_WORK INSTRUCTION:_
Show all lines of the entries in which the word "alone" is found.

_SOURCE DATA:_
-- ==== Sys2Proof/Certificates/Slice0/Obligations.lean ====
section
/-! DEFINITION. The statements given to the provers. "Completes" in a name: each clause's conclusion is the next state that
a command answers, under hypotheses on the state and the operands alone. `s.found` is the chip a command finds, the outputs of
the command before gone; `KeepsObjects l c d` says that every object outside `l` holds what it held. -/

open Sys2Proof Sys2Proof.Machine

/-- A step takes the command at the front of the queue and executes it with the rest of the queue. -/
def Obligations.StepRunsTheFrontCommand : Prop :=
  ∀ (s : State) (c : Instr) (rest : List Instr), s.pending = c :: rest → step s = exec c { s with pending := rest }

/-- With no command waiting a step changes nothing: time passes by commands alone (the model's choice, log entry 1).
-/
def Obligations.StepIdlesOnAnEmptyQueue : Prop := ∀ s : State, s.pending = [] → step s = .next s

/-- No command changes the queue. -/
def Obligations.CommandsLeaveTheQueue : Prop :=
  ∀ (i : Instr) (s t : State), exec i s = .next t → t.pending = s.pending

/-- Only EPOCH_EDGE, APPLICATION_SET_CLOSE, COPY_SERVABLE and FEED_ON act on the epoch keeper. That no other row acts
on it is the model's reading (log entry 3). -/
def Obligations.KeeperFrame : Prop :=
  ∀ (i : Instr) (s t : State), movesKeeper i = false → exec i s = .next t → t.keeper = s.keeper

/-- The table gives its rows no bits: no word spells a command, and none is put in front (log entry 1). -/
def Obligations.NoWordSpellsACommand : Prop :=
  ∀ (s : State) (nbits w : Nat), decodeTableWord nbits w = none ∧ s.withFetchWord nbits w = s

/-- After manufacture the module is OFF, its queue empty, every object at its default (R14), and its keeper holds no
copy; the counter has not started (R24). The empty queue and the counter not yet started are the model's choice (log
entries 2, 23). -/
def Obligations.ResetState : Prop :=
  State.reset.chip.mode = .off ∧ State.reset.pending = [] ∧ State.reset.keeper.wf = true ∧
    odWf State.reset.chip.od = true ∧ (∀ key, odGet State.reset.chip.od key = objDefault key) ∧
    State.reset.chip.modes.born = false

/-- R24, R34, R35: from every state in which it holds, every step keeps the keeper's invariant: at most 64 copies,
newest first with no epoch twice, none of an epoch still to come, and reads served from one of them. That no other row
touches the keeper is the model's reading (log entry 3). -/
def Obligations.KeeperInvariantKept : Prop :=
  ∀ s t : State, s.keeper.wf = true → step s = .next t → t.keeper.wf = true

/-- R24, R31: an edge makes the counter exactly one greater; no other command but FEED_ON changes it. Without feed no
edge counts. That no other row changes it is the model's reading (log entry 3). -/
def Obligations.EpochCountsEdges : Prop :=
  (∀ (s : State) (m : EdgeMeas), s.chip.mode ≠ .off →
    ∃ t, exec (.epochEdge m) s = .next t ∧ t.keeper.epoch = s.keeper.epoch + 1 ∧ t.keeper.setClosed = false ∧
      t.chip.num Key.Epoch.EPOCH_NOW = s.keeper.epoch + 1 ∧
      (t.chip.mode ≠ .off → t.chip.mode ≠ .banked →
        t.keeper.copies = (⟨s.keeper.epoch + 1, t.chip.od⟩ :: s.keeper.copies).take 64)) ∧
  (∀ (s : State) (m : EdgeMeas), s.chip.mode = .off → exec (.epochEdge m) s = .next { s with chip := s.found }) ∧
  (∀ (i : Instr) (s t : State), (∀ m, i ≠ .epochEdge m) → (∀ a b, i ≠ .feedOn a b) → exec i s = .next t →
    t.keeper.epoch = s.keeper.epoch)

/-- R25, R102: after a loss of feed with MRAM writes permitted, FEED_ON starts the counter above every epoch issued
before, counts the resume and records the first new epoch. That the counter restarts at the row FEED_ON is the model's
reading (log entry 39). -/
def Obligations.FeedLossNeverReusesAnEpoch : Prop :=
  ∀ (s : State) (key ten : Bool), s.chip.mode ≠ .off → s.chip.modes.born = true → s.chip.num Key.WrHold.MRAM_WRITE = 0 →
    ∃ t u, exec .feedLoss s = .next t ∧ t.chip.mode = .off ∧ exec (.feedOn key ten) t = .next u ∧
      s.keeper.epoch + 65536 ≤ u.keeper.epoch ∧ u.chip.mode = .kindling
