-- ==== Sys2Proof/WellFormed.lean ====
section
/-! DEFINITION. Which commands are well formed: the operands are such as a wire, a datagram or a die can carry. -/

namespace Sys2Proof

open Sys2Proof.Machine

/-- A UDP payload within the MTU of 1,500 bytes (R348). -/
def udpFits (b : List Byte) : Bool := b.length ≤ 1472

/-- The header fields of a fabric frame (Table 13.1): modules 1–16, or 0 where unnumbered, and at most 15 hops left. -/
def fabFrameOk (f : FabFrame) : Bool := f.src ≤ 16 && f.dst ≤ 16 && f.hops ≤ 15

/-- A command is well formed. -/
def Instr.wf : Instr → Bool
  | .epochEdge _ => true
  | .applicationSetClose => true
  | .copyServable => true
  | .epochCounterSave => true
  | .driveLinkFrame _ _ _ dxa => dxa.all fun x => x.2.length = 10 && x.2.all fun v => -8192 ≤ v && v ≤ 8191
  | .driveLinkFail _ => true
  | .linkSilenceSafe _ => true
  | .edgeMarkerFrame _ _ => true
  | .jopDatagram _ _ _ data => udpFits data
  | .read _ copy _ _ _ => copy < 2 ^ 48
  | .write _ _ _ _ data => data.length < 65536
  | .snapshot _ target _ => target < 2 ^ 48
  | .snapshotCapture _ => true
  | .snapRelease _ _ _ => true
  | .snapshotExpiry _ => true
  | .cordOpen _ => true
  | .cordAdd _ _ _ _ _ data => data.length < 65536
  | .cordCommit _ epoch => epoch < 2 ^ 48
  | .cordAbort _ => true
  | .cordExpired _ => true
  | .domainSegRead _ copy _ _ offset maxLen => copy < 2 ^ 48 && offset < 2 ^ 32 && maxLen < 65536
  | .domainSegWrite _ _ _ offset data _ => offset < 2 ^ 32 && data.length < 65536
  | .frozenReadExpiry _ _ _ => true
  | .domainTransferIdle _ _ => true
  | .sdoUploadInitiate _ _ => true
  | .sdoUploadSegment _ => true
  | .sdoDownloadInitiate _ _ expedited size => (expedited.all fun b => 1 ≤ b.length && b.length ≤ 4) && size.all fun n => n < 2 ^ 32
  | .sdoDownloadSegment _ data _ => 1 ≤ data.length && data.length ≤ 7
  | .sdoSegmentTimeout => true
  | .heartbeat _ _ => true
  | .hbTimeout _ _ => true
  | .lwQuery _ _ => true
  | .modeRequest _ _ => true
  | .feedOn _ _ => true
  | .feedLow => true
  | .feedLoss => true
  | .feedRestored => true
  | .kindlingStepEnd _ => true
  | .heartbeatMiss => true
  | .keyInputChange _ => true
  | .keyOffDelayExpiry => true
  | .can0WakePattern => true
  | .wakeTimerExpiry => true
  | .thermalResume => true
  | .wheelSlot _ _ => true
  | .structuralWrite _ writes => writes ≠ [] && writes.all fun w => isStructural (mkKey w.1.toNat w.2.1.toNat)
  | .faultInjection _ index sub _ => isInjection (mkKey index.toNat sub.toNat)
  | .ashClear _ _ => true
  | .modeReq _ _ _ => true
  | .slotBindingWrite _ writes => writes ≠ [] && writes.all fun w => isSlotConfig (mkKey w.1.toNat w.2.1.toNat)
  | .canMapCompose _ => true
  | .slopeCapCycle => true
  | .slopeCapComplete => true
  | .yieldRecordComplete => true
  | .deferredRecordFlush => true
  | .mapNumber _ _ => true
  | .crop _ _ => true
  | .mapDelete _ _ => true
  | .guidanceCycle => true
  | .guidanceCycleComplete => true
  | .guidanceCycleLost => true
  | .engageCmd _ _ => true
  | .guideEnable _ _ => true
  | .lineData _ _ => true
  | .lineDelete _ _ => true
  | .opPresentChange _ => true
  | .speedOutOfRangeExpiry => true
  | .coastExpiry => true
  | .valveCommand _ _ => true
  | .shaperTick _ => true
  | .seti _ _ => true
  | .ramp _ _ => true
  | .wait _ _ => true
  | .dither _ _ => true
  | .loop _ _ => true
  | .mark _ _ => true
  | .peakwin _ _ => true
  | .quench _ _ => true
  | .endProgram _ => true
  | .peakTimeExpiry _ => true
  | .overlapWinExpiry _ => true
  | .quenchComplete _ _ => true
  | .code _ _ _ => true
  | .lowSideHardCut _ => true
  | .bankSwitchTrip _ => true
  | .bankReclose _ => true
  | .loadSwitchCommand _ _ => true
  | .wireCurveUpdate _ spacing samples =>
    samples.length = 8 && spacing.val ≠ 0 && samples.all fun l => decide (l.length * spacing.val ≤ 100)
  | .hardShortCutoff _ => true
  | .inrushWindowEnd _ => true
  | .lsRetry _ => true
  | .sectionRestore _ => true
  | .junctionLatchSet _ => true
  | .junctionLatchClear _ => true
  | .lampPeriodStart _ => true
  | .sectionVoltageFilter _ _ => true
  | .openLoadDetect _ => true
  | .dioInputEdge _ _ _ => true
  | .doCmd _ _ => true
  | .dioOutputOverload _ => true
  | .dioOverloadRetry _ => true
  | .dioGroupOvercurrent _ => true
  | .dioMismatchDetect _ => true
  | .barrierFrame _ _ => true
  | .groupSilence _ => true
  | .measurementEdge _ _ => true
  | .rawSetComplete _ => true
  | .solutionComplete _ => true
  | .navWordDecoded word => word.sv < 256 && word.bits < 65536 && word.data.length = (word.bits + 7) / 8
  | .rtcmFrame _ _ => true
  | .rtcmIn _ _ => true
  | .rtcmDatagram data => udpFits data
  | .correctionsLapse => true
  | .clockCorrectionUpdate _ => true
  | .timeSolutionLoss => true
  | .ppsLeadingEdge _ => true
  | .ppsTrailingEdge _ => true
  | .antennaBiasOpen _ => true
  | .antennaBiasShort _ => true
  | .antennaBiasRetry _ _ => true
  | .gnssBurst _ => true
  | .cam0FrameStart _ => true
  | .cam0FrameEnd format rows => rows.all fun r => r.all fun x => x < 2 ^ format.bits
  | .rvfPacket _ p => p.rows.all fun r => r.all fun x => x < 2 ^ p.format.bits
  | .memoryPipeTake => true
  | .frameProcessed _ => true
  | .cameraLost _ => true
  | .pictureCoded _ _ => true
  | .codedRecordFlush => true
  | .fusionCycle => true
  | .fusionCycleComplete _ => true
  | .fusionCycleLost => true
  | .lidarDatagram _ data => udpFits data
  | .egoCoastExpiry => true
  | .tileDetectionsComplete _ _ _ => true
  | .canFrameReceived _ frame _ => canFrameOk frame
  | .canFrameTransmitted _ _ => true
  | .canFrameLifetimeExpiry _ => true
  | .txSubmit _ _ _ => true
  | .addressClaimReceived _ _ _ => true
  | .claimSettleExpiry _ => true
  | .busOff _ tec rec => tec ≤ 256 && rec ≤ 255
  | .recover _ _ _ => true
  | .recoveryComplete _ => true
  | .timeReferenceMessage _ => true
  | .canTimingWrite _ _ writes => writes ≠ [] && writes.all fun w => 2 ≤ w.1.toNat && w.1.toNat ≤ 0x0E
  | .filterList _ _ _ => true
  | .ethLinkChange _ _ => true
  | .udpDatagram d => udpFits d.data
  | .arpRequest _ _ => true
  | .icmpEchoRequest _ _ _ _ => true
  | .gptpSync _ => true
  | .gptpPeerDelayRequest _ _ => true
  | .foreignAnnounce _ => true
  | .ethFrameDiscarded _ => true
  | .helloSend => true
  | .helloReceived _ h => h.records.length ≤ 16 && h.records.all fun r => r.number ≤ 16
  | .fabricLinkTimeout _ => true
  | .moduleRecordTimeout _ => true
  | .settlingEnd => true
  | .numberHoldExpiry _ => true
  | .jopRequestFrame _ frame => fabFrameOk frame
  | .jopResponseFrame _ frame => fabFrameOk frame
  | .otherFabricPortFrame _ => true
  | .updPkg _ _ => true
  | .buildComplete _ => true
  | .buildHeld _ => true
  | .buildResume _ => true
  | .abort _ _ _ => true
  | .healthConfirm => true
  | .trialWindowEnd => true
  | .updAccept _ _ => true
  | .profileSelect _ _ => true
  | .buildWriteError _ => true
  | .measureSample _ => true
  | .recorderCommit => true
  | .commitNow _ _ => true
  | .commitComplete rec => rec < 256 || (0x10000 ≤ rec && (detector? (rec - 0x10000)).isSome)
  | .recClear _ _ => true
  | .measureConfigWrite _ writes => writes ≠ [] && writes.all fun w => 1 ≤ w.1.toNat && w.1.toNat ≤ 0x0A
  | .faultBinH _ _ => true
  | .faceUpdate _ _ => true
  | .panelRailsUp _ => true
  | .panelFrame _ => true
  | .railIdleExpiry _ => true
  | .dxp60Detected _ => true
  | .dxp60Lost => true
  | .pllWindow _ _ => true
  | .pllReturn _ => true
  | .hearthPpbMeasurement _ => true
  | .gateEnable _ _ _ => true
  | .gateClosed _ => true
  | .housekeepingSlot _ _ => true
  | .derateStep => true
  | .emberSensorRead _ _ => true
  | .fnDemandEvaluation => true
  | .faultDetected fcode unit => detOn fcode.toNat unit.toNat
  | .faultHandlerTake => true
  | .retryOutcome _ _ => true

end Sys2Proof
end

_COMPLETED EXERCISE:_
a command answers, under hypotheses on the state and the operands alone. `s.found` is the chip a command finds, the outputs of
/-- With no command waiting a step changes nothing: time passes by commands alone (the model's choice, log entry 1).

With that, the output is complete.